Running the same code again now gets us the same results. We can also add in histograms of each sample anywhere within this code because they do not require any random number generation.

#
set.seed(1234)
x <- rnorm(n = 100, mean = 0, sd = 1)
y <- rnorm(n = 30, mean = -1, sd = 0.1)

qqnorm(x, main = "", bty = "n", cex.axis = 1.5, cex.lab = 1.5, pch = 16, asp = 1)
qqline(x)
hist(x)
qqnorm(y, main = "", bty = "n", cex.axis = 1.5, cex.lab = 1.5, pch = 16, asp = 1)
qqline(y)
hist(y)

3. Don’t Repeat Yourself!

For Loops

Sometimes you have to do things over and over and over and over and over….

If there is structure to what you are doing, you don’t need to repeat yourself in code.

# The dumb way
print("a")

[1] "a"

print("b")

[1] "b"

print("c")

[1] "c"

print('...')

[1] "..."

# The DRY way
for (i in 1:26) {
  print(letters[i])
}

[1] "a"
[1] "b"
[1] "c"
[1] "d"
[1] "e"
[1] "f"
[1] "g"
[1] "h"
[1] "i"
[1] "j"
[1] "k"
[1] "l"
[1] "m"
[1] "n"
[1] "o"
[1] "p"
[1] "q"
[1] "r"
[1] "s"
[1] "t"
[1] "u"
[1] "v"
[1] "w"
[1] "x"
[1] "y"
[1] "z"

Here i is a dummy variable. It exists only within that for look and progresses through the values of c(1, 2, ..., 26) as the code in curly brackets gets executed for each of these values.

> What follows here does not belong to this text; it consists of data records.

/-- R176: SR_WR stores the low bits of the value that the register has, clears `PVALID`, and leaves every other
register, every ring and every other context; UF_CTX, UF_ADDR and UF_RO otherwise, in this order. -/
def Obligations.SrWriteStoresTheLowBits : Prop :=
  ∀ (s : State) (ctx : BitVec 4) (reg : Word16) (value : Word32), s.halt = false → s.params.valid = true →
    s.sr.length = s.params.nCtx →
    let i := Instr.srWr ctx reg value
    (s.params.nCtx ≤ ctx.toNat → exec i s = .next (faulted s (encode i) 3)) ∧
    (∀ c, s.sr[ctx.toNat]? = some c → c.shaped s.params = true →
      (¬ isReg s.params reg.toNat → exec i s = .next (faulted s (encode i) 4)) ∧
      (reg.toNat ∈ readOnly → exec i s = .next (faulted s (encode i) 12)) ∧
      (isReg s.params reg.toNat → reg.toNat ∉ readOnly →
        ∃ c', exec i s = .next { s with sr := s.sr.set ctx.toNat c', resp := some (okWord 0 0) } ∧
          regs s.params c' = (regs s.params c).map (fun e =>
            if e.1 = reg.toNat then (e.1, stored e.1 value) else if e.1 = 0x60 then (e.1, 0) else e) ∧
          c'.slpc = c.slpc ∧ c'.sltp = c.sltp ∧ c'.sshp = c.sshp ∧ c'.shaped s.params = true))

/-- R177: SR_PEEK answers the cell that was pushed `k` pushes ago and changes nothing; UF_CTX, and UF_ADDR for
ring 3, position 0 or a position beyond the depth. -/
def Obligations.SrPeekAnswersTheCell : Prop :=
  ∀ (s : State) (ctx : BitVec 4) (ring : BitVec 2) (k : BitVec 14), s.halt = false →
    s.sr.length = s.params.nCtx →
    let i := Instr.srPeek ctx ring k
    (s.params.nCtx ≤ ctx.toNat → exec i s = .next (faulted s (encode i) 3)) ∧
    (∀ c, s.sr[ctx.toNat]? = some c → c.shaped s.params = true →
      let cells := [c.slpc, c.sltp, c.sshp]
      (ring = 3 ∨ k = 0 ∨ (∀ l, cells[ring.toNat]? = some l → l.length < k.toNat) →
        exec i s = .next (faulted s (encode i) 4)) ∧
      (∀ l v, k ≠ 0 → cells[ring.toNat]? = some l → l[k.toNat - 1]? = some v →
        exec i s = .next (answered s (okWord 0 v.toNat))))

/-- R178: SR_POKE overwrites that cell, moves nothing, clears `PVALID` and leaves everything else; faults as
SR_PEEK. -/
def Obligations.SrPokeOverwritesTheCell : Prop :=
  ∀ (s : State) (ctx : BitVec 4) (ring : BitVec 2) (k : BitVec 14) (value : Word32), s.halt = false →
    s.sr.length = s.params.nCtx →
    let i := Instr.srPoke ctx ring k value
    (s.params.nCtx ≤ ctx.toNat → exec i s = .next (faulted s (encode i) 3)) ∧
    (∀ c, s.sr[ctx.toNat]? = some c → c.shaped s.params = true →
      let cells := [c.slpc, c.sltp, c.sshp]
      (ring = 3 ∨ k = 0 ∨ (∀ l, cells[ring.toNat]? = some l → l.length < k.toNat) →
        exec i s = .next (faulted s (encode i) 4)) ∧
      (∀ l, k ≠ 0 → cells[ring.toNat]? = some l → k.toNat ≤ l.length →
        exec i s = .next { s with
          sr := s.sr.set ctx.toNat { c with
            slpc := if ring = 0 then c.slpc.set (k.toNat - 1) value else c.slpc,
            sltp := if ring = 1 then c.sltp.set (k.toNat - 1) value else c.sltp,
            sshp := if ring = 2 then c.sshp.set (k.toNat - 1) value else c.sshp,
            pvalid := false },
          resp := some (okWord 0 0) }))
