/-! ### `SrContext.withoutPvalid` -/

@[simp] theorem SrContext.withoutPvalid_a (c : SrContext) : (c.withoutPvalid).a = c.a := rfl
@[simp] theorem SrContext.withoutPvalid_ar (c : SrContext) : (c.withoutPvalid).ar = c.ar := rfl
@[simp] theorem SrContext.withoutPvalid_b (c : SrContext) : (c.withoutPvalid).b = c.b := rfl
@[simp] theorem SrContext.withoutPvalid_harm (c : SrContext) : (c.withoutPvalid).harm = c.harm := rfl
@[simp] theorem SrContext.withoutPvalid_tilt (c : SrContext) : (c.withoutPvalid).tilt = c.tilt := rfl
@[simp] theorem SrContext.withoutPvalid_lf (c : SrContext) : (c.withoutPvalid).lf = c.lf := rfl
@[simp] theorem SrContext.withoutPvalid_offset (c : SrContext) : (c.withoutPvalid).offset = c.offset := rfl
@[simp] theorem SrContext.withoutPvalid_lpcOrd (c : SrContext) : (c.withoutPvalid).lpcOrd = c.lpcOrd := rfl
@[simp] theorem SrContext.withoutPvalid_shpOrd (c : SrContext) : (c.withoutPvalid).shpOrd = c.shpOrd := rfl
@[simp] theorem SrContext.withoutPvalid_voiced (c : SrContext) : (c.withoutPvalid).voiced = c.voiced := rfl
@[simp] theorem SrContext.withoutPvalid_lag (c : SrContext) : (c.withoutPvalid).lag = c.lag := rfl
@[simp] theorem SrContext.withoutPvalid_seed (c : SrContext) : (c.withoutPvalid).seed = c.seed := rfl
@[simp] theorem SrContext.withoutPvalid_lfar (c : SrContext) : (c.withoutPvalid).lfar = c.lfar := rfl
@[simp] theorem SrContext.withoutPvalid_pvalid (c : SrContext) : (c.withoutPvalid).pvalid = false := rfl
@[simp] theorem SrContext.withoutPvalid_lLpc (c : SrContext) : (c.withoutPvalid).lLpc = c.lLpc := rfl
@[simp] theorem SrContext.withoutPvalid_lLtp (c : SrContext) : (c.withoutPvalid).lLtp = c.lLtp := rfl
@[simp] theorem SrContext.withoutPvalid_lNar (c : SrContext) : (c.withoutPvalid).lNar = c.lNar := rfl
@[simp] theorem SrContext.withoutPvalid_lNlf (c : SrContext) : (c.withoutPvalid).lNlf = c.lNlf := rfl
@[simp] theorem SrContext.withoutPvalid_lNltp (c : SrContext) : (c.withoutPvalid).lNltp = c.lNltp := rfl
@[simp] theorem SrContext.withoutPvalid_lDither (c : SrContext) : (c.withoutPvalid).lDither = c.lDither := rfl
@[simp] theorem SrContext.withoutPvalid_lR (c : SrContext) : (c.withoutPvalid).lR = c.lR := rfl
@[simp] theorem SrContext.withoutPvalid_curSltp (c : SrContext) : (c.withoutPvalid).curSltp = c.curSltp := rfl
@[simp] theorem SrContext.withoutPvalid_curSshp (c : SrContext) : (c.withoutPvalid).curSshp = c.curSshp := rfl
@[simp] theorem SrContext.withoutPvalid_slpc (c : SrContext) : (c.withoutPvalid).slpc = c.slpc := rfl
@[simp] theorem SrContext.withoutPvalid_sltp (c : SrContext) : (c.withoutPvalid).sltp = c.sltp := rfl
@[simp] theorem SrContext.withoutPvalid_sshp (c : SrContext) : (c.withoutPvalid).sshp = c.sshp := rfl

/-! ### `SrContext.predicted` -/

@[simp] theorem SrContext.predicted_a (c : SrContext) (p : Params) (x : Word32) : (c.predicted p x).a = c.a := rfl
@[simp] theorem SrContext.predicted_ar (c : SrContext) (p : Params) (x : Word32) : (c.predicted p x).ar = c.ar := rfl
@[simp] theorem SrContext.predicted_b (c : SrContext) (p : Params) (x : Word32) : (c.predicted p x).b = c.b := rfl
@[simp] theorem SrContext.predicted_harm (c : SrContext) (p : Params) (x : Word32) : (c.predicted p x).harm = c.harm := rfl
@[simp] theorem SrContext.predicted_tilt (c : SrContext) (p : Params) (x : Word32) : (c.predicted p x).tilt = c.tilt := rfl
@[simp] theorem SrContext.predicted_lf (c : SrContext) (p : Params) (x : Word32) : (c.predicted p x).lf = c.lf := rfl
@[simp] theorem SrContext.predicted_offset (c : SrContext) (p : Params) (x : Word32) : (c.predicted p x).offset = c.offset := rfl
@[simp] theorem SrContext.predicted_lpcOrd (c : SrContext) (p : Params) (x : Word32) : (c.predicted p x).lpcOrd = c.lpcOrd := rfl
@[simp] theorem SrContext.predicted_shpOrd (c : SrContext) (p : Params) (x : Word32) : (c.predicted p x).shpOrd = c.shpOrd := rfl
@[simp] theorem SrContext.predicted_voiced (c : SrContext) (p : Params) (x : Word32) : (c.predicted p x).voiced = c.voiced := rfl
@[simp] theorem SrContext.predicted_lag (c : SrContext) (p : Params) (x : Word32) : (c.predicted p x).lag = c.lag := rfl
@[simp] theorem SrContext.predicted_seed (c : SrContext) (p : Params) (x : Word32) : (c.predicted p x).seed = nextSeed p c.seed := rfl
@[simp] theorem SrContext.predicted_lfar (c : SrContext) (p : Params) (x : Word32) : (c.predicted p x).lfar = c.lfar := rfl
@[simp] theorem SrContext.predicted_pvalid (c : SrContext) (p : Params) (x : Word32) : (c.predicted p x).pvalid = true := rfl
@[simp] theorem SrContext.predicted_lLpc (c : SrContext) (p : Params) (x : Word32) : (c.predicted p x).lLpc = c.termLpc := rfl
@[simp] theorem SrContext.predicted_lLtp (c : SrContext) (p : Params) (x : Word32) : (c.predicted p x).lLtp = c.termLtp := rfl
@[simp] theorem SrContext.predicted_lNar (c : SrContext) (p : Params) (x : Word32) : (c.predicted p x).lNar = c.termNar := rfl
@[simp] theorem SrContext.predicted_lNlf (c : SrContext) (p : Params) (x : Word32) : (c.predicted p x).lNlf = c.termNlf := rfl
@[simp] theorem SrContext.predicted_lNltp (c : SrContext) (p : Params) (x : Word32) : (c.predicted p x).lNltp = c.termNltp := rfl
@[simp] theorem SrContext.predicted_lDither (c : SrContext) (p : Params) (x : Word32) : (c.predicted p x).lDither = ditherMask (nextSeed p c.seed) := rfl
@[simp] theorem SrContext.predicted_lR (c : SrContext) (p : Params) (x : Word32) : (c.predicted p x).lR = c.residual p x := rfl
@[simp] theorem SrContext.predicted_curSltp (c : SrContext) (p : Params) (x : Word32) : (c.predicted p x).curSltp = c.curSltp := rfl
@[simp] theorem SrContext.predicted_curSshp (c : SrContext) (p : Params) (x : Word32) : (c.predicted p x).curSshp = c.curSshp := rfl
@[simp] theorem SrContext.predicted_slpc (c : SrContext) (p : Params) (x : Word32) : (c.predicted p x).slpc = c.slpc := rfl
@[simp] theorem SrContext.predicted_sltp (c : SrContext) (p : Params) (x : Word32) : (c.predicted p x).sltp = c.sltp := rfl
@[simp] theorem SrContext.predicted_sshp (c : SrContext) (p : Params) (x : Word32) : (c.predicted p x).sshp = c.sshp := rfl

/-! ### `SrContext.committed` -/

@[simp] theorem SrContext.committed_a (c : SrContext) (p : Params) (q : Word32) : (c.committed p q).a = c.a := rfl
@[simp] theorem SrContext.committed_ar (c : SrContext) (p : Params) (q : Word32) : (c.committed p q).ar = c.ar := rfl
@[simp] theorem SrContext.committed_b (c : SrContext) (p : Params) (q : Word32) : (c.committed p q).b = c.b := rfl
@[simp] theorem SrContext.committed_harm (c : SrContext) (p : Params) (q : Word32) : (c.committed p q).harm = c.harm := rfl
@[simp] theorem SrContext.committed_tilt (c : SrContext) (p : Params) (q : Word32) : (c.committed p q).tilt = c.tilt := rfl
@[simp] theorem SrContext.committed_lf (c : SrContext) (p : Params) (q : Word32) : (c.committed p q).lf = c.lf := rfl
@[simp] theorem SrContext.committed_offset (c : SrContext) (p : Params) (q : Word32) : (c.committed p q).offset = c.offset := rfl
@[simp] theorem SrContext.committed_lpcOrd (c : SrContext) (p : Params) (q : Word32) : (c.committed p q).lpcOrd = c.lpcOrd := rfl
@[simp] theorem SrContext.committed_shpOrd (c : SrContext) (p : Params) (q : Word32) : (c.committed p q).shpOrd = c.shpOrd := rfl
@[simp] theorem SrContext.committed_voiced (c : SrContext) (p : Params) (q : Word32) : (c.committed p q).voiced = c.voiced := rfl
@[simp] theorem SrContext.committed_lag (c : SrContext) (p : Params) (q : Word32) : (c.committed p q).lag = c.lag := rfl
@[simp] theorem SrContext.committed_seed (c : SrContext) (p : Params) (q : Word32) : (c.committed p q).seed = if p.seedFeedback then c.seed + q else c.seed := rfl
@[simp] theorem SrContext.committed_lfar (c : SrContext) (p : Params) (q : Word32) : (c.committed p q).lfar = (c.reconstructed q - c.lNar) <<< 2 := rfl
@[simp] theorem SrContext.committed_pvalid (c : SrContext) (p : Params) (q : Word32) : (c.committed p q).pvalid = false := rfl
@[simp] theorem SrContext.committed_lLpc (c : SrContext) (p : Params) (q : Word32) : (c.committed p q).lLpc = c.lLpc := rfl
@[simp] theorem SrContext.committed_lLtp (c : SrContext) (p : Params) (q : Word32) : (c.committed p q).lLtp = c.lLtp := rfl
@[simp] theorem SrContext.committed_lNar (c : SrContext) (p : Params) (q : Word32) : (c.committed p q).lNar = c.lNar := rfl
@[simp] theorem SrContext.committed_lNlf (c : SrContext) (p : Params) (q : Word32) : (c.committed p q).lNlf = c.lNlf := rfl
@[simp] theorem SrContext.committed_lNltp (c : SrContext) (p : Params) (q : Word32) : (c.committed p q).lNltp = c.lNltp := rfl
@[simp] theorem SrContext.committed_lDither (c : SrContext) (p : Params) (q : Word32) : (c.committed p q).lDither = c.lDither := rfl
@[simp] theorem SrContext.committed_lR (c : SrContext) (p : Params) (q : Word32) : (c.committed p q).lR = c.lR := rfl
@[simp] theorem SrContext.committed_curSltp (c : SrContext) (p : Params) (q : Word32) : (c.committed p q).curSltp = c.curSltp + 1 := rfl
@[simp] theorem SrContext.committed_curSshp (c : SrContext) (p : Params) (q : Word32) : (c.committed p q).curSshp = c.curSshp + 1 := rfl
@[simp] theorem SrContext.committed_slpc (c : SrContext) (p : Params) (q : Word32) : (c.committed p q).slpc = ringPush p.slpcDepth c.slpc (c.reconstructed q <<< 4) := rfl
@[simp] theorem SrContext.committed_sltp (c : SrContext) (p : Params) (q : Word32) : (c.committed p q).sltp = ringPush p.ringDepth c.sltp (c.lpcExcitation q <<< 6) := rfl
@[simp] theorem SrContext.committed_sshp (c : SrContext) (p : Params) (q : Word32) : (c.committed p q).sshp = ringPush p.ringDepth c.sshp (c.reconstructed q - c.lNar - c.lNlf) := rfl

/-! ### Reading a context back -/

theorem State.ctx_withCtx_same (s : State) (c : Nat) (x : SrContext) (h : c < s.sr.length) :
    (s.withCtx c x).ctx c = x := by
  simp [State.ctx, h]

theorem State.ctx_withCtx_other (s : State) (c d : Nat) (x : SrContext) (h : c ≠ d) :
    (s.withCtx c x).ctx d = s.ctx d := by
  simp [State.ctx, List.getD_eq_getElem?_getD, List.getElem?_set_ne h]

@[simp] theorem State.ctx_withResp (s : State) (w : Word64) (c : Nat) :
    (s.withResp w).ctx c = s.ctx c := rfl

@[simp] theorem State.ctx_withPort (s : State) (q : List HostEvent) (c : Nat) :
    (s.withPort q).ctx c = s.ctx c := rfl

@[simp] theorem State.bufByte_withResp (s : State) (w : Word64) (a : Nat) :
    (s.withResp w).bufByte a = s.bufByte a := rfl

@[simp] theorem State.bufByte_withPort (s : State) (q : List HostEvent) (a : Nat) :
    (s.withPort q).bufByte a = s.bufByte a := rfl

@[simp] theorem State.bufByte_withCtx (s : State) (c : Nat) (x : SrContext) (a : Nat) :
    (s.withCtx c x).bufByte a = s.bufByte a := rfl

end Sys2Proof.Machine
end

Since i is a dummy variable, we can call it anything we like. A more informative way of writing the same code would be:

for (letter in letters) {
  print(letter)
}

[1] "a"
[1] "b"
[1] "c"
[1] "d"
[1] "e"
[1] "f"
[1] "g"
[1] "h"
[1] "i"
[1] "j"
[1] "k"
[1] "l"
[1] "m"
[1] "n"
[1] "o"
[1] "p"
[1] "q"
[1] "r"
[1] "s"
[1] "t"
[1] "u"
[1] "v"
[1] "w"
[1] "x"
[1] "y"
[1] "z"

Note: For loops are relatively slow compared to vectorisation. They should mainly be used when there is a requirement for things to be done sequentially.

Test your understanding

A useful helper functions to use with for loops is seq_along(). What do you think it does?

Model Solution

seq_along() returns a regular sequence of integers matching the dimension of it’s first argument. This can be useful when iterating over an object in a for loop.

Vector and list inputs behave as one might expect.

seq_along(foods)

[1] 1 2 3

seq_along(zv)

[1] 1 2 3 4

A data.frame is actually a list where each element is one column, so the sequence goes along the columns rather than the rows as we might expect.

seq_along(grades)

[1] 1 2 3 4 5 6

A matrix is actually a vector with dimension meta-data attached, so the sequence goes over all elements of the vector.

seq_along(A)

[1] 1 2 3 4 5 6 7 8 9

While Loops

One downside to for loops is that, before you run the code, you either need an object to iterate along or to know how many times to repeat the code within the curly braces.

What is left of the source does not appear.